NetWorker – Random stalling
One of the things I’ve spent a lot of time with, has been EMC NetWorker (previously Legato NetWorker).
A vaguely common issue is for a process of some kind - backups, staging to tape, restores, etc - for no reason just stop making any new progress.
Once you’ve checked off the common reasons - like making sure you haven’t run out of disk space or usable tapes - it seems like the only option is to restart NetWorker as a whole, losing any in-progress actions (even ones that are to devices that haven’t stalled).
I suspect that random underlying I/O issues can occasionally upset it, and it doesn’t quite recover. But, whatever. How do you make it recover a single device, without restarting the whole thing?

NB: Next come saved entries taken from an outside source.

theorem picks_isSome (A : List Key) (hnd : (A.map (·.i)).Nodup) (h : 2 ≤ A.length) : ∃ a b A2, picks A = some (a, b, A2) := by
  obtain ⟨a, A1, h1⟩ := takeLeast_isSome A (by rintro rfl; simp at h)
  have hl := (takeLeast_spec A A1 a hnd h1).1.length_eq
  obtain ⟨b, A2, h2⟩ := takeLeast_isSome A1 (by rintro rfl; simp at hl; omega)
  exact ⟨a, b, A2, by simp [picks, h1, h2]⟩

/-- The collection after a merge that makes node n (R141). -/
def mergeOnce (n : Nat) (A : List Key) : List Key :=
  match picks A with
  | some (a, b, A2) => { w := a.w + b.w, i := n } :: A2
  | none => A

/-- The collection after j merges, when the first one makes node n. -/
def collectionAt (n : Nat) (A : List Key) : Nat → List Key
  | 0 => A
  | j + 1 => mergeOnce (n + j) (collectionAt n A j)

/-- The two nodes that merge j takes. -/
def pickAt (n : Nat) (A : List Key) (j : Nat) : Key × Key :=
  match picks (collectionAt n A j) with
  | some (a, b, _) => (a, b)
  | none => ({ w := 0, i := 0 }, { w := 0, i := 0 })

theorem collectionAt_shift (n : Nat) (A : List Key) (j : Nat) :
    collectionAt (n + 1) (mergeOnce n A) j = collectionAt n A (j + 1) := by
  induction j with
  | zero => rfl
  | succ j ih => rw [collectionAt, ih, show n + 1 + j = n + (j + 1) by omega]; rfl

theorem pickAt_shift (n : Nat) (A : List Key) (j : Nat) : pickAt (n + 1) (mergeOnce n A) j = pickAt n A (j + 1) := by
  rw [pickAt, collectionAt_shift, pickAt]

/-- The nodes and steps of k merges, one by one. -/
theorem mergeAll_eq (k n : Nat) (A : List Key) (hnd : (A.map (·.i)).Nodup) (hlt : ∀ x ∈ A, x.i < n) (hlen : k + 1 ≤ A.length) :
    mergeAll k n A = (List.range k).map fun j =>
      (mergedNode (pickAt n A j).1 (pickAt n A j).2, mergeStep (pickAt n A j).1 (pickAt n A j).2 (n + j)) := by
  induction k generalizing n A with
  | zero => simp [mergeAll]
  | succ k ih =>
    obtain ⟨a, b, A2, hp⟩ := picks_isSome A hnd (by omega)
    obtain ⟨hperm, -⟩ := picks_spec A A2 a b hnd hp
    obtain ⟨⟨a', A1⟩, h1, h⟩ := Option.bind_eq_some_iff.mp hp
    obtain ⟨⟨b', A2'⟩, h2, h⟩ := Option.map_eq_some_iff.mp h
    obtain ⟨rfl, rfl, rfl⟩ : a' = a ∧ b' = b ∧ A2' = A2 := by simpa using h
    simp only at h1 h2
    have hm : mergeOnce n A = { w := a'.w + b'.w, i := n } :: A2' := by simp only [mergeOnce, hp]
    have hnd2 := List.nodup_cons.mp (List.nodup_cons.mp ((hperm.map (·.i)).nodup_iff.mp hnd)).2
    have hlt2 : ∀ x ∈ A2', x.i < n := fun x hx => hlt x (hperm.mem_iff.mpr (by simp [hx]))
    have hnd' : ((mergeOnce n A).map (·.i)).Nodup := by
      rw [hm, List.map_cons, List.nodup_cons]
      refine ⟨?_, hnd2.2⟩
      intro hc
      obtain ⟨x, hx, e⟩ := List.mem_map.mp hc
      have := hlt2 x hx
      simp at e; omega
    have hlt' : ∀ x ∈ mergeOnce n A, x.i < n + 1 := by
      rw [hm]
      intro x hx
      rcases List.mem_cons.mp hx with rfl | hx
      · simp
      · have := hlt2 x hx; omega
    have hl := hperm.length_eq
    have hr := ih (n + 1) (mergeOnce n A) hnd' hlt' (by rw [hm]; simp at hl ⊢; omega)
    rw [mergeAll, h1]
    dsimp only
    rw [h2]
    dsimp only
    rw [← hm, hr, List.range_succ_eq_map, List.map_cons, List.map_map]
    congr 1
    · simp [pickAt, collectionAt, hp]
    · refine List.map_congr_left fun j _ => ?_
      simp only [pickAt_shift, Function.comp, Nat.succ_eq_add_one]
      rw [show n + 1 + j = n + (j + 1) by omega]

/-- The weight of node i during the merges: of the nodes of A, and of the node that a merge made. -/
def nodeWeight (n : Nat) (A : List Key) (w0 : Nat → Nat) (i : Nat) : Nat :=
  if i < n then w0 i else (pickAt n A (i - n)).1.w + (pickAt n A (i - n)).2.w

/-- Node i is in the collection of merge j. -/
def stillIn (n : Nat) (A : List Key) (j i : Nat) : Prop :=
  i < n + j ∧ (i < n → i ∈ A.map (·.i)) ∧ ∀ m < j, (pickAt n A m).1.i ≠ i ∧ (pickAt n A m).2.i ≠ i

/-- Everything the collection after j merges is. -/
structure Collection (n : Nat) (A : List Key) (w0 : Nat → Nat) (j : Nat) : Prop where
  length : (collectionAt n A j).length + j = A.length
  nodup : ((collectionAt n A j).map (·.i)).Nodup
  bound : ∀ x ∈ collectionAt n A j, x.i < n + j
  sum : ((collectionAt n A j).map (·.w)).sum = (A.map (·.w)).sum
  weight : ∀ x ∈ collectionAt n A j, x.w = nodeWeight n A w0 x.i
  taken : ∀ m < j, (pickAt n A m).1.i < n + m ∧ (pickAt n A m).2.i < n + m
  mem : ∀ i, i ∈ (collectionAt n A j).map (·.i) ↔ stillIn n A j i

theorem collection_zero (n : Nat) (A : List Key) (w0 : Nat → Nat) (hnd : (A.map (·.i)).Nodup) (hlt : ∀ x ∈ A, x.i < n)
    (hw : ∀ x ∈ A, x.w = w0 x.i) : Collection n A w0 0 where
  length := rfl
  nodup := hnd
  bound := hlt
  sum := rfl
  weight := fun x hx => by rw [nodeWeight, if_pos (hlt x hx)]; exact hw x hx
  taken := by omega
  mem := fun i => by
    constructor
    · intro h
      obtain ⟨x, hx, rfl⟩ := List.mem_map.mp h
      exact ⟨hlt x hx, fun _ => h, by omega⟩
    · rintro ⟨h1, h2, -⟩
      exact h2 h1

/-- What merge j takes. -/
theorem pickAt_spec (n : Nat) (A : List Key) (w0 : Nat → Nat) (j : Nat) (h : Collection n A w0 j) (hj : j + 2 ≤ A.length) :
    ∃ A2, collectionAt n A (j + 1) = { w := (pickAt n A j).1.w + (pickAt n A j).2.w, i := n + j } :: A2 ∧
      (collectionAt n A j).Perm ((pickAt n A j).1 :: (pickAt n A j).2 :: A2) ∧
      (pickAt n A j).1.before (pickAt n A j).2 = true ∧ (∀ c ∈ A2, (pickAt n A j).1.before c = true) ∧
      (∀ c ∈ A2, (pickAt n A j).2.before c = true) := by
  obtain ⟨a, b, A2, hp⟩ := picks_isSome (collectionAt n A j) h.nodup (by have := h.length; omega)
  refine ⟨A2, ?_, ?_⟩
  · simp only [collectionAt, mergeOnce, pickAt, hp]
  · simpa only [pickAt, hp] using picks_spec _ A2 a b h.nodup hp

theorem collection_succ (n : Nat) (A : List Key) (w0 : Nat → Nat) (j : Nat) (h : Collection n A w0 j) (hj : j + 2 ≤ A.length) :
    Collection n A w0 (j + 1) := by
  obtain ⟨A2, hc, hperm, -, -, -⟩ := pickAt_spec n A w0 j h hj
  have hnd := List.nodup_cons.mp ((hperm.map (·.i)).nodup_iff.mp h.nodup)
  have hnd2 := List.nodup_cons.mp hnd.2
  have hb2 : ∀ x ∈ A2, x.i < n + j := fun x hx => h.bound x (hperm.mem_iff.mpr (by simp [hx]))
  have hl := hperm.length_eq
  have hlen := h.length
  have hsum := (hperm.map (·.w)).sum_eq
  have hs := h.sum
  have ha : (pickAt n A j).1.i < n + j := h.bound _ (hperm.mem_iff.mpr (by simp))
  have hb : (pickAt n A j).2.i < n + j := h.bound _ (hperm.mem_iff.mpr (by simp))
  refine ⟨?_, ?_, ?_, ?_, ?_, ?_, ?_⟩
  · rw [hc]; simp at hl ⊢; omega
  · rw [hc, List.map_cons, List.nodup_cons]
    refine ⟨?_, hnd2.2⟩
    intro hm
    obtain ⟨x, hx, e⟩ := List.mem_map.mp hm
    have := hb2 x hx
    simp at e; omega
  · rw [hc]
    intro x hx
    rcases List.mem_cons.mp hx with rfl | hx
    · simp
    · have := hb2 x hx; omega
  · rw [hc]; simp at hsum ⊢; omega
  · rw [hc]
    intro x hx
    rcases List.mem_cons.mp hx with rfl | hx
    · simp [nodeWeight]
    · exact h.weight x (hperm.mem_iff.mpr (by simp [hx]))
  · intro m hm
    by_cases hmj : m = j
    · subst hmj; exact ⟨ha, hb⟩
    · exact h.taken m (by omega)
  · intro i
    have hmem : i ∈ (collectionAt n A j).map (·.i) ↔
        i = (pickAt n A j).1.i ∨ i = (pickAt n A j).2.i ∨ i ∈ A2.map (·.i) := by
      rw [(hperm.map (·.i)).mem_iff]; simp
    have hj' := h.mem i
    rw [hmem] at hj'
    rw [hc, List.map_cons, List.mem_cons]
    have hnot : ∀ x, x ∈ A2.map (·.i) → x ≠ (pickAt n A j).1.i ∧ x ≠ (pickAt n A j).2.i := by
      intro x hx
      refine ⟨?_, ?_⟩
      · rintro rfl; exact hnd.1 (by simp only [List.map_cons, List.mem_cons]; exact .inr hx)
      · rintro rfl; exact hnd2.1 hx
    constructor
    · rintro (hi | hi)
      · replace hi : i = n + j := hi
        refine ⟨by omega, by omega, fun m hm => ?_⟩
        by_cases hmj : m = j
        · subst hmj; omega
        · have := h.taken m (by omega); omega
      · obtain ⟨h1, h2, h3⟩ := hj'.mp (.inr (.inr hi))
        refine ⟨by omega, h2, fun m hm => ?_⟩
        by_cases hmj : m = j
        · subst hmj; have := hnot i hi; exact ⟨this.1.symm, this.2.symm⟩
        · exact h3 m (by omega)
    · rintro ⟨h1, h2, h3⟩
      by_cases hi : i = n + j
      · exact .inl hi
      · have := h3 j (by omega)
        rcases hj'.mpr ⟨by omega, h2, fun m hm => h3 m (by omega)⟩ with e | e | e
        · exact absurd e.symm this.1
        · exact absurd e.symm this.2
        · exact .inr e

theorem collection_all (n : Nat) (A : List Key) (w0 : Nat → Nat) (hnd : (A.map (·.i)).Nodup) (hlt : ∀ x ∈ A, x.i < n)
    (hw : ∀ x ∈ A, x.w = w0 x.i) (j : Nat) (hj : j + 1 ≤ A.length ∨ j = 0) : Collection n A w0 j := by
  induction j with
  | zero => exact collection_zero n A w0 hnd hlt hw
  | succ j ih => exact collection_succ n A w0 j (ih (by omega)) (by omega)

/- ### The leaves (R140) -/

theorem presentSymbols_lt (s : State) : ∀ k ∈ s.presentSymbols, k < 256 := by
  intro k hk
  simpa [Config.nsym] using (List.mem_filter.mp hk).1

theorem mem_presentSymbols (s : State) (k : Nat) : k ∈ s.presentSymbols ↔ k < 256 ∧ s.freqAt k ≠ 0#32 := by
  simp [State.presentSymbols, Config.nsym]

theorem presentSymbols_sorted (s : State) : s.presentSymbols.Pairwise (· < ·) :=
  List.Pairwise.filter _ List.pairwise_lt_range

theorem presentSymbols_length (s : State) : s.presentSymbols.length ≤ 256 := by
  have := List.length_filter_le (fun k => s.freqAt k ≠ 0#32) (List.range 256)
  simpa [State.presentSymbols, Config.nsym] using this

@[simp] theorem leafKeys_length (s : State) : s.leafKeys.length = s.presentSymbols.length := by simp [State.leafKeys]

theorem leafKeys_getElem (s : State) (i : Nat) (h : i < s.presentSymbols.length) :
    s.leafKeys[i]'(by simpa using h) = { w := (s.freqAt s.presentSymbols[i]).toNat, i := i } := by
  simp [State.leafKeys]

theorem leafKeys_indices (s : State) : s.leafKeys.map (·.i) = List.range s.presentSymbols.length := by
  apply List.ext_getElem (by simp)
  intro i h1 h2
  rw [List.getElem_map, leafKeys_getElem s i (by simpa using h1), List.getElem_range]

theorem leafKeys_nodup (s : State) : (s.leafKeys.map (·.i)).Nodup := by
  rw [leafKeys_indices]; exact List.nodup_range

theorem leafKeys_bound (s : State) : ∀ x ∈ s.leafKeys, x.i < s.presentSymbols.length := by
  intro x hx
  have := List.mem_map_of_mem (f := fun k : Key => k.i) hx
  rw [leafKeys_indices] at this
  simpa using this

/-- The weight of leaf i. -/
def leafWeight (s : State) (i : Nat) : Nat := (s.freqAt (s.presentSymbols.getD i 0)).toNat

theorem leafKeys_weight (s : State) : ∀ x ∈ s.leafKeys, x.w = leafWeight s x.i := by
  intro x hx
  obtain ⟨i, hi, rfl⟩ := List.getElem_of_mem hx
  have hi' : i < s.presentSymbols.length := by simpa using hi
  rw [leafKeys_getElem s i hi']
  simp [leafWeight, hi']

theorem sum_filter_ne_zero (l : List Nat) (f : Nat → Word) :
    ((l.filter fun k => f k ≠ 0#32).map fun k => (f k).toNat).sum = (l.map fun k => (f k).toNat).sum := by
  induction l with
  | nil => rfl
  | cons a l ih =>
    by_cases h : f a = 0#32
    · rw [List.filter_cons_of_neg (by simp [h])]
      simp only [List.map_cons, List.sum_cons, ih, h]; simp
    · rw [List.filter_cons_of_pos (by simp [h])]
      simp only [List.map_cons, List.sum_cons, ih]

theorem leafKeys_sum (s : State) : (s.leafKeys.map (·.w)).sum = s.freqTotal := by
  have h1 : s.leafKeys.map (·.w) = s.presentSymbols.map fun k => (s.freqAt k).toNat := by
    apply List.ext_getElem (by simp)
    intro i h1 h2
    rw [List.getElem_map, leafKeys_getElem s i (by simpa using h1), List.getElem_map]
  rw [h1]
  exact sum_filter_ne_zero (List.range 256) s.freqAt

/-- The collection of merge j of BUILD (R141). -/
theorem build_collection (s : State) (j : Nat) (h : j + 1 ≤ s.presentSymbols.length ∨ j = 0) :
    Collection s.presentSymbols.length s.leafKeys (leafWeight s) j :=
  collection_all _ _ _ (leafKeys_nodup s) (leafKeys_bound s) (leafKeys_weight s) j (by simpa using h)

/-- The picks of merge j of BUILD. -/
def buildPick (s : State) (j : Nat) : Key × Key := pickAt s.presentSymbols.length s.leafKeys j

theorem merges_eq (s : State) :
    s.merges = (List.range (s.presentSymbols.length - 1)).map fun j =>
      (mergedNode (buildPick s j).1 (buildPick s j).2,
       mergeStep (buildPick s j).1 (buildPick s j).2 (s.presentSymbols.length + j)) := by
  by_cases h : s.presentSymbols.length = 0
  · simp [State.merges, h, mergeAll]
  · exact mergeAll_eq _ _ _ (leafKeys_nodup s) (leafKeys_bound s) (by simp; omega)

/-- Everything a successful BUILD can be (R141). -/
theorem build_eq_ok (s t : State) :
    build s = .ok t ↔ s.presentSymbols.length ≠ 0 ∧ s.freqTotal < 2 ^ 32 ∧ t = { s with
      node := ramOfList Node.zero (s.presentSymbols.map s.leafNode ++ s.merges.map (·.1))
      trace := ramOfList TraceEntry.zero (s.merges.map (·.2))
      numLeaves := BitVec.ofNat 9 s.presentSymbols.length
      numSteps := BitVec.ofNat 8 (s.presentSymbols.length - 1)
      root := BitVec.ofNat 9 (if s.presentSymbols.length = 1 then 0 else 2 * s.presentSymbols.length - 2)
      totalWeight := BitVec.ofNat 32 s.freqTotal
      treeValid := true } := by
  unfold build
  dsimp only
  by_cases h1 : s.presentSymbols.length = 0
  · rw [if_pos h1]; simp [h1]
  · rw [if_neg h1]
    by_cases h2 : s.freqTotal > 2 ^ 32 - 1
    · rw [if_pos h2]; simp; omega
    · rw [if_neg h2]
      constructor
      · intro h; cases h; exact ⟨h1, by omega, rfl⟩
      · rintro ⟨-, -, rfl⟩; rfl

First up, get the PID of the main nsrd
process. On Solaris, ps -ef | grep nsrd
; or on Linux ps uaxw | grep nsrd
.
Assuming the PID is 1234
, you next need to run: dbgcommand -p 1234 PrintDevInfo
It should pretty quickly spit out a whole stack of debugging info to /nsr/logs/daemon.raw
. It’s moderately complicated, but you should see that it’s a dump of its internal state of each device, including d_device
- the *nix device or directory, and mm_number
- the unique ID for the nsrmmd
process for that device.
So - find the device you’re interested in, and find the mm_number
for that device.
Get a list of your nsrmmd
processes, eg. ps -ef | nsrmmd
or ps auxw | grep nsrmmd
. If your mm_number
is 5, then there will be a process nsrmmd -n 5
Kill the process, and it should re-spawn by itself on further access.